Problem to work on:
Scan the listing below. Copy each line that contains "logs".

┌──

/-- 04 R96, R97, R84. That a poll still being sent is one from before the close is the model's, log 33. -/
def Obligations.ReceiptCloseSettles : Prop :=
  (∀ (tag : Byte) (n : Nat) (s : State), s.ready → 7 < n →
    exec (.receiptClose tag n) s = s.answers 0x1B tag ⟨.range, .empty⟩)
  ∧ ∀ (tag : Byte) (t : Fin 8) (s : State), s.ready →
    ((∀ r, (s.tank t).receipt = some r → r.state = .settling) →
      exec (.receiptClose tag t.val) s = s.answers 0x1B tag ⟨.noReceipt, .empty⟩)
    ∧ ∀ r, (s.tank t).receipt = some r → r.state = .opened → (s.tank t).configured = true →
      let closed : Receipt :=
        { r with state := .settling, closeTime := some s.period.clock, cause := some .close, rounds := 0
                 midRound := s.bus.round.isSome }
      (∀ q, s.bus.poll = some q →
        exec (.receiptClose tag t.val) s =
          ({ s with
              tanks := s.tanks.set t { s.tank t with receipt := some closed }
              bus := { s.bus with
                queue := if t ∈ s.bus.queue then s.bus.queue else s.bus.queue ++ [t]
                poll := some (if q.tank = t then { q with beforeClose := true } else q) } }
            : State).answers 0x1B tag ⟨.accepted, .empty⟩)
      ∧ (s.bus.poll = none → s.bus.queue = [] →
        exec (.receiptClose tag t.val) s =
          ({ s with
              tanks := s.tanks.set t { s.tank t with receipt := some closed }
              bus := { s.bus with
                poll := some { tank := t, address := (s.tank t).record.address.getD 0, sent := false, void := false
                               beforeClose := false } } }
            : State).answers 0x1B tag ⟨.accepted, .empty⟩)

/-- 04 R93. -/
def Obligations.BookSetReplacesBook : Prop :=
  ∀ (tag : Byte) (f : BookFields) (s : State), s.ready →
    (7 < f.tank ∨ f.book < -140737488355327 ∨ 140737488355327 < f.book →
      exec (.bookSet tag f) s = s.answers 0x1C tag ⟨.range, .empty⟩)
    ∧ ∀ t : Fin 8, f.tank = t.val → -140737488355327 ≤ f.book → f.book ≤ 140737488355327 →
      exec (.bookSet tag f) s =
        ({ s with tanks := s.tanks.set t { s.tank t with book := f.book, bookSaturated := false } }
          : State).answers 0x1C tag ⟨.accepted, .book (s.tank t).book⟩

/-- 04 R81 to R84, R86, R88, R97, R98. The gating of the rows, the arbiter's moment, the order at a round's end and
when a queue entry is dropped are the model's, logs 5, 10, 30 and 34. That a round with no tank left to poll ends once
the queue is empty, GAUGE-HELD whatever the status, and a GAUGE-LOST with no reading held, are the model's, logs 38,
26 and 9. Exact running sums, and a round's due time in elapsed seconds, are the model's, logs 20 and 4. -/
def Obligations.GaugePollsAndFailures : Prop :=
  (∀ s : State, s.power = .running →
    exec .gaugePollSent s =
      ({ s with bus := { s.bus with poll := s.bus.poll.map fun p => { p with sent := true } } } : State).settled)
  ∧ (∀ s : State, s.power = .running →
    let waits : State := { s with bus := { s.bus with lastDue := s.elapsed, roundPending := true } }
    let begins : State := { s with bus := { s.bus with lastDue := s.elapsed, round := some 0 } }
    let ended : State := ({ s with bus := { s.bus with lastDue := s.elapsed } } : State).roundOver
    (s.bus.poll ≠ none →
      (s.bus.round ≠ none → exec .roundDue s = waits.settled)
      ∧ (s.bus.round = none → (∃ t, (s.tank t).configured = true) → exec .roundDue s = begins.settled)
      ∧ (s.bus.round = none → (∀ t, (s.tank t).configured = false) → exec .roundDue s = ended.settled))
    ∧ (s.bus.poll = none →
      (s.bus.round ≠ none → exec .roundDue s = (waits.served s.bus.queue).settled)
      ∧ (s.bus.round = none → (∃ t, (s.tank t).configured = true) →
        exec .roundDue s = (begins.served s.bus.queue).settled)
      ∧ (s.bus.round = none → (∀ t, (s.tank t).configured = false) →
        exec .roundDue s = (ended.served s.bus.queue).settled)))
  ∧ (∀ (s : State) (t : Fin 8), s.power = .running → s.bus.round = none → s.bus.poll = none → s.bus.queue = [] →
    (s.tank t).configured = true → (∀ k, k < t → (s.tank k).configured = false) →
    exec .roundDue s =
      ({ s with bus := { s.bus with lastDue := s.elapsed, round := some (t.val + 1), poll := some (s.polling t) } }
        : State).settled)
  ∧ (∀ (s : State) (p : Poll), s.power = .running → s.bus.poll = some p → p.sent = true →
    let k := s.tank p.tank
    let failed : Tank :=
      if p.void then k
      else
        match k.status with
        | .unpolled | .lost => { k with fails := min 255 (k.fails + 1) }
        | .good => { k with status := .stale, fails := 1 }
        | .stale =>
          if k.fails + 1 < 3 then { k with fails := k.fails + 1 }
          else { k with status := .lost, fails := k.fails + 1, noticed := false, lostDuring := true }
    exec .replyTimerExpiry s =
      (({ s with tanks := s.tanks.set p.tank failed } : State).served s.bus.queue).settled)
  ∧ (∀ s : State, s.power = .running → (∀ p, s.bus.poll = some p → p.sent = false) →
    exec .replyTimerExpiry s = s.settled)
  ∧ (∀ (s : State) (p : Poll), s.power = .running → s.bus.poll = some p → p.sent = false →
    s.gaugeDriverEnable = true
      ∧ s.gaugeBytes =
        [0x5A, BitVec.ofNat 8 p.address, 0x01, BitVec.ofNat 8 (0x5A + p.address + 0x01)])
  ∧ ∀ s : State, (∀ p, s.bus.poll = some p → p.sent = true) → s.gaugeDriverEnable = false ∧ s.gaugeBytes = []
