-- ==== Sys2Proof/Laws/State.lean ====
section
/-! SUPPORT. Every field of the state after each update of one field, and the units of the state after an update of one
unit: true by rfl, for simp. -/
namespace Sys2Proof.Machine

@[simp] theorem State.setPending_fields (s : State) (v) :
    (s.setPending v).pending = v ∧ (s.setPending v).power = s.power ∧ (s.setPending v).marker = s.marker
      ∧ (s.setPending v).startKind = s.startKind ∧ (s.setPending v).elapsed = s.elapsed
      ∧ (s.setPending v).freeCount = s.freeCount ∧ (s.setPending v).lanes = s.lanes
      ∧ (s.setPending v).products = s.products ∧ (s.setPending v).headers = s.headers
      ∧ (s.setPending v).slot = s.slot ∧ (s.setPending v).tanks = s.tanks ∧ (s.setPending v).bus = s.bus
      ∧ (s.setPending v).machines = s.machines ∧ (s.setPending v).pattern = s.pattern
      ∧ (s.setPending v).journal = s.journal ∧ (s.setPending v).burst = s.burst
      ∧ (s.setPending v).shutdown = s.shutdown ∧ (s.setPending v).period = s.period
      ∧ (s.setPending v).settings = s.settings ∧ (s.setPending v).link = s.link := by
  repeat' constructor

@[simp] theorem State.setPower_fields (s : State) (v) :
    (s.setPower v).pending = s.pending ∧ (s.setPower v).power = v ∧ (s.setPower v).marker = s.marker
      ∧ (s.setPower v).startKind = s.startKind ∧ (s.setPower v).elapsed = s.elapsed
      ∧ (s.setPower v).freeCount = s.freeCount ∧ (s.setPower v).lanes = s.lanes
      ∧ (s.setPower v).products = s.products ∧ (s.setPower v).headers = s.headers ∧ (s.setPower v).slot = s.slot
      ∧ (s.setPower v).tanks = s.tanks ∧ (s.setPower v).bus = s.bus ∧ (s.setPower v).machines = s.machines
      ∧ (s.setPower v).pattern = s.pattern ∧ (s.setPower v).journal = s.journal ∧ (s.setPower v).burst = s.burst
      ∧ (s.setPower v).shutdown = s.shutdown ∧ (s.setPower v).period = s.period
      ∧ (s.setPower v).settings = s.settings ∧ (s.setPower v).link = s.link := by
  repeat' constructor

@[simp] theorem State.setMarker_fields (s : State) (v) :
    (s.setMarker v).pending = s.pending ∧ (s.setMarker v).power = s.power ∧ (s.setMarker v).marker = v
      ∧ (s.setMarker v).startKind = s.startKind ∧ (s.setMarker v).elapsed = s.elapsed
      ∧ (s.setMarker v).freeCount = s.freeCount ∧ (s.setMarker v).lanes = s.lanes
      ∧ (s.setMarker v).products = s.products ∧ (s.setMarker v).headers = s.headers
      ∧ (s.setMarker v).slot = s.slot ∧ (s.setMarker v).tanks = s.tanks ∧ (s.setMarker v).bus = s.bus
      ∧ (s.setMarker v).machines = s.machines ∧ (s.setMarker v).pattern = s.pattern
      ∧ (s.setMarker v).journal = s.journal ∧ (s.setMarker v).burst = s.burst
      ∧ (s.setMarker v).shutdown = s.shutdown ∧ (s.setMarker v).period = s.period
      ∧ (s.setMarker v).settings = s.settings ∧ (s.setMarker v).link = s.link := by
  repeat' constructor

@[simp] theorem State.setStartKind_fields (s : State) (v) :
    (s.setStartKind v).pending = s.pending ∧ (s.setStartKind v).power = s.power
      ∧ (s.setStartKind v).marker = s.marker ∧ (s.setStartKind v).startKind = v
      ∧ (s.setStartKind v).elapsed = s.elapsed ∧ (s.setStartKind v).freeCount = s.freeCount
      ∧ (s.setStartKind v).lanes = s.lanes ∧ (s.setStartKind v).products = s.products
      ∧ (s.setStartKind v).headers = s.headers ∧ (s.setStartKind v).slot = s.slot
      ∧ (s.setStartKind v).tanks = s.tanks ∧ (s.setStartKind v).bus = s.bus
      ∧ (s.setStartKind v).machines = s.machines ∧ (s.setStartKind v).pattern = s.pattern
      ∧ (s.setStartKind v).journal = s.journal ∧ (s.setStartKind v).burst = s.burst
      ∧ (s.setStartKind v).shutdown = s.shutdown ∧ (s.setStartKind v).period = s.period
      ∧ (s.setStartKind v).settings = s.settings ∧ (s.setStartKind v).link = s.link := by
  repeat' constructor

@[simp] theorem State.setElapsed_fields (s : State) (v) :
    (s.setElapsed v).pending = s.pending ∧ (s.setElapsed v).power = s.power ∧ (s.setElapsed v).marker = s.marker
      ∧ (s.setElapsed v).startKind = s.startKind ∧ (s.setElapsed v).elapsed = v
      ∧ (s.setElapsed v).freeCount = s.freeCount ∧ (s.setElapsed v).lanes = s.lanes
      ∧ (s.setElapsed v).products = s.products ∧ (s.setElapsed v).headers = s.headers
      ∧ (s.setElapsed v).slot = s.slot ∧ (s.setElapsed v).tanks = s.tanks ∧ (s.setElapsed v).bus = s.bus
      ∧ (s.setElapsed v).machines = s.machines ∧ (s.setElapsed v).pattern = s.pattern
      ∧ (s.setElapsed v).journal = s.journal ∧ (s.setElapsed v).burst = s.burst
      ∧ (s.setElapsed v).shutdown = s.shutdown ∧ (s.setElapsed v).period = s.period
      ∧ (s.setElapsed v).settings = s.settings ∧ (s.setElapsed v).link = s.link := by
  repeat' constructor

└──

Exercise solution:
when a queue entry is dropped are the model's, logs 5, 10, 30 and 34. That a round with no tank left to poll ends once
the queue is empty, GAUGE-HELD whatever the status, and a GAUGE-LOST with no reading held, are the model's, logs 38,
26 and 9. Exact running sums, and a round's due time in elapsed seconds, are the model's, logs 20 and 4. -/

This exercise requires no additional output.